Eu me sento e admiro a mãe majestosa dos amantes. Não há como descrever o horror daquela escuridão nos buracos do teto, o halo marrom da noite da cidade perdido em uma elevação vegetal verde acima das Rodas dos telhados Blakeanos de adobe – a Chuva agora embaça o verde sem fim da planície do vale a norte de Actopan. Garotas bonitas passam correndo por cima de sarjetas cheias de poças – Cães latem para carros que passam em bandos – A chuva fraca esvazia-se de maneira lúgubre sobre a pedra úmida da cozinha, e a porta reluz (ferro) toda brilhante e molhada – O cachorro uiva de dor na cama. – O cão é a pequena mãe chihuahua de 30cm de comprimento, com belos pezinhos de dedos negros e unhas, um cachorro tão “refinado” e delicado que você não poderia tocá-lo sem que ele ganisse de dor – “C-aaa-in”. Tudo o que você podia fazer era estalar os dedos com delicadeza para ela e deixar que esfregasse o seu focinhozinho gelado e molhado (negro como o de um touro) contra suas unhas e seu polegar. Cachorrinho doce – Tristessa diz que ela está no cio e é por isso que chora – o galo grita debaixo da cama. O galo está esse tempo todo escutando debaixo das molas, meditativo, virando-se para olhar para aquela escuridão silenciosa ao redor, o barulho dos humanos dourados acima “BEU-VEU-VAA?”, grita ele, uiva, interrompe meia dúzia de conversas simultâneas e vociferantes como papel rasgado acima –

A galinha cacareja.
A galinha está lá fora, circulando por entre nossos pés, ciscando o chão com suavidade – Ela gosta das pessoas. Quer se aproximar de mim e se esfregar sem limites contra a perna da minha calça, mas eu não a encorajo, na verdade, ainda não a havia notado e parece aquele sonho do vasto pai insano do celeiro na floresta na uivante Nova Scotia com as marés prestes a engolir a cidade e toda a região de pinheiros ao redor no norte sem fim – era Tristessa, Cruz na cama, El Indio, o galo, a pomba no alto da cornija (nunca fez um som além do eventual treinamento de bater as asas), o gato, a galinha e a porra da mulher cachorra vadia  pretinha vira-lata chihuahua Espana que uiva.
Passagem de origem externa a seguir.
/-- A step of the bring-up or of an exit from Vigil, under the straps as AUX holds them (R37, R293, R303, R424; DESIGN CHOICE, log 19;
DEDUCED, log 29). -/
def runStep (s : State) (e : BootEnv) (x : BootStep) : State :=
  match x with
  | .aon => startAon s
  | .lanes => (List.range 12).foldl wakeLane s
  | .firmware => startFirmware s e
  | .level n => levelPowerUp e.stopeFails e.monFails s n
  | .mailbox => startMailbox s
  | .calibrate => if s.boot.fresh then e.laneFails.foldl failLane s else s
  | .memory =>
    let s := clearRange s 0 (2 ^ 40)
    if s.boot.fresh then e.pcFails.foldl failPc s else s
  | .drives => enumerateDrives s e
  | .ready =>
    let s := setPower { s with boot := { s.boot with fresh := false } } .full
    readyChanged s { s.ep with cmdReady := true } s.flt

/-- The next step of a bring-up ends at its time, unless SYSCLK has stopped (R407, R424). -/
def bootOn (s : State) (e : BootEnv) (x : BootStep) (rest : List BootStep) : State :=
  if s.boot.clkLost then s else runStep (advance { s with boot := { s.boot with steps := rest } } (stepTime s e x)) e x

/-- POWER_STATE_REACHED: the next step of a bring-up, or else a transition under way, ends (R292, R424; DESIGN CHOICE, log 19). -/
def execPowerStateReached (e : BootEnv) (s : State) : Answer :=
  match s.boot.steps, s.powerNext with
  | x :: rest, _ => .next (bootOn s e x rest)
  | [], none => .next s
  | [], some (p, t) =>
    let s := { advance s t with powerNext := none }
    if tramsOff s then .next s
    else
      match p, s.power with
      | .doze, _ => .next (dozeState s)
      | .vigil, _ => .next (vigilState s)
      | .full, .doze => .next (wakeDoze s)
      | _, _ => .next s

/-! ### Ebb (R294, R295) -/

/-- The supply supervision applies (R404). -/
def supervised (s : State) : Bool := s.pins.served && s.pins.vinOk && s.pins.vauxOk

/-- EBB_ENTER (R295). -/
def execEbbEnter (s : State) : Answer :=
  if supervised s = false ∨ s.ebb ∨ s.quench then .next s
  else
    let s := { s with ebb := true, nrg := { s.nrg with ebbs := satAdd 16 s.nrg.ebbs 1 } }
    let s := setAlert s 4
    if headsUp s then .next (applyDensity (weigh (stateNote (logOpen s { code := 0x0801, source := 13, action := 1 }) 2 1 0)))
    else .next s

/-- EBB_EXIT (R295). -/
def execEbbExit (s : State) : Answer :=
  if s.ebb = false then .next s
  else
    let s := { weigh s with ebb := false }
    .next (if headsUp s then applyDensity (stateNote s 2 0 0) else s)

/-! ### Quench (R296) -/

/-- The newest 64 trace records of a stope, oldest first (R296, R337). -/
def newestTrace (s : State) (st : Nat) : List (Nat × List Byte) :=
  let t := (stopeOf s st).trace
  let n := min 64 (min t.sinceClear t.count)
  (List.range n).map (fun i => (st, readBytes s (traceAddr st (32 * ((t.head + 8192 - n + i) % 8192))) 32))

/-- The records of the fault log, oldest first (R350). -/
def logRecords (s : State) : List (BitVec 512) :=
  let n := min 512 s.flt.count
  (List.range n).map (fun i => tget s.flt.log 0 ((s.flt.count - n + i) % 512))

/-- A quench counts, and the round in progress will drop (R296, R299). -/
def countQuench (s : State) : State :=
  { s with quench := true, rnd := { s.rnd with quenched := s.rnd.quenched || !s.rnd.decided }, nrg := { s.nrg with quenches := satAdd 16 s.nrg.quenches 1 } }

/-- The quench falls in the round in progress unless that is decided (R282, R296). -/
def dropForQuench (s : State) : State :=
  { s with rnd := { s.rnd with quenchRound := if s.rnd.decided then s.rnd.quenchRound else some s.rnd.round } }

/-- The fault log and the newest trace records go to record memory (R296). -/
def fillRecordMemory (s : State) : State :=
  { s with flt := { s.flt with recLog := logRecords s, recTrace := (List.range 160).flatMap (newestTrace s) } }

/-- The stopes halt and the queries end, the record and the alert are set, log and trace go to record memory, an ebb that ends is reported
(R264, R296, R334). -/
def noteQuench (s : State) (code : Nat) : State :=
  let s := fillRecordMemory (setAlert (logOpen (voidEvery (haltStopes s) 6) { code := code, source := 13, action := 1 }) 3)
  if s.ebb then stateNote s 2 0 0 else s

/-- The device is quenched; a bring-up under way ends (R296, R426). -/
def markQuenched (s : State) : State :=
  { s with
    power := .quenched, powerNext := none, ebb := false, boot := { s.boot with steps := [], released := none, again := !s.boot.steps.isEmpty } }

/-- The device stops in order: holds, VOID answers, copies in record memory, every level in reset; the round drops (R296,
R383). The level resets end the commands they meet (R343, R361; DEDUCED, log 42). -/
def quenchDevice (s : State) (code : Nat) : State :=
  let s := markQuenched (snapAbort (noteQuench (dropForQuench (countQuench s)) code))
  (List.range 8).foldl resetWholeLevel (readyChanged s { s.ep with cmdReady := false } s.flt)

/-- A quench before the controllers run: the steps of a bring-up stop (R426). In Vigil nothing is left to stop (R37; DEDUCED, log 42). -/
def quenchDark (s : State) : State :=
  let s := setAlert { countQuench s with powerNext := none, ebb := false } 3
  if s.boot.steps = [] then s
  else { s with power := .quenched, boot := { s.boot with steps := [], released := none, again := true } }

/-- A quench in the state that the device is in. In safe halt nothing is left to stop (R367; DEDUCED, log 42). -/
def startQuench (s : State) (code : Nat) : State :=
  if s.quench then s
  else if s.flt.safeHalt then setAlert (countQuench s) 3
  else if headsUp s then quenchDevice s code
  else quenchDark s

/-- QUENCH: the supply left its range, or the trip latch is set (R294, R296, R423; DEDUCED, log 42). -/
def execQuench (cause : QuenchCause) (s : State) : Answer :=
  if supervised s = false then .next s
  else
    match cause with
    | .trip => if s.pins.tripLatch then .next (startQuench s 0x0803) else .next s
    | _ => .next (startQuench s 0x0802)

/-- VIN_POWER_LOSS: a cold reset without the loss of VAUX (R297, R361). -/
def execVinPowerLoss (s : State) : Answer :=
  if s.pins.vinOk = false then .next s
  else
    let s := resetState s true false
    .next { s with pins := { s.pins with vinOk := false } }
A seringa de El Indio está totalmente cheia. Ele enfia a agulha com força e ela está cega e não penetra
na pele e ele a enfia com mais força e consegue, mas em vez de estremecer aguarda boquiaberto e em êxtase e aplica tudo, deprimido, parado. – “Você precisa me fazer um favor, Mr. Gazookus”, diz Old Bull Gaines interrompendo meu pensamento. “Vamos lá na Tristessa comigo – Estou com pouco”, mas estou pronto para desaparecer da Cidade do México, com caminhadas pela chuva, chapinhando nas poças sem reclamar ou mesmo qualquer interesse, apenas tentando chegar em casa, na cama, morto. É o maldito alucinado livro dos sonhos da droga do mundo, cheio de súplicas, mentiras e acordos escritos. E suborno, para as crianças comprarem doces, para as crianças comprarem doces. “A morfina é para a dor”, sigo pensando, “e o resto é o resto, isso é o que é, eu sou o que sou. Adoração a Tathagata, Sugata, Buda, perfeito na Sabedoria e na Compaixão, que alcançou, está alcançando e irá alcançar, todas essas palavras de mistério.”

– O motivo pelo qual eu trago o uísque, para beber, para romper a cortina negra – Ao mesmo tempo um comediante na cidade de noite – incomodado por melancolias e intervalos de calmaria, entediado, bebendo, reverente, entrando em colapso. “Onde eu vou fazer...” – Puxo a cadeira até o canto perto do pé da cama para poder sentar entre a gata e a Virgem Maria. A gata, la gata em espanhol, a pequena Tathagata da noite, de cor dourada e rosada, três semanas de idade, um focinho rosado maluco, um rosto maluco, olhos verdes, bigodes em fórceps e suíças douradas de leão – Passo meus dedos por seu crânio pequeno e ela levanta-se, ronrona e a máquina de ronronar passa um tempo ligada, e ela olha ao redor do quarto e vê satisfeita o que todos estamos fazendo. – “Ela está com pensamentos de ouro”, penso eu. – Tristessa gosta de ovos, ou não deixaria um galo macho neste ambiente feminino? Como eu posso saber como são feitos os ovos? À minha direita, as velas devocionais queimam diante da parede de barro.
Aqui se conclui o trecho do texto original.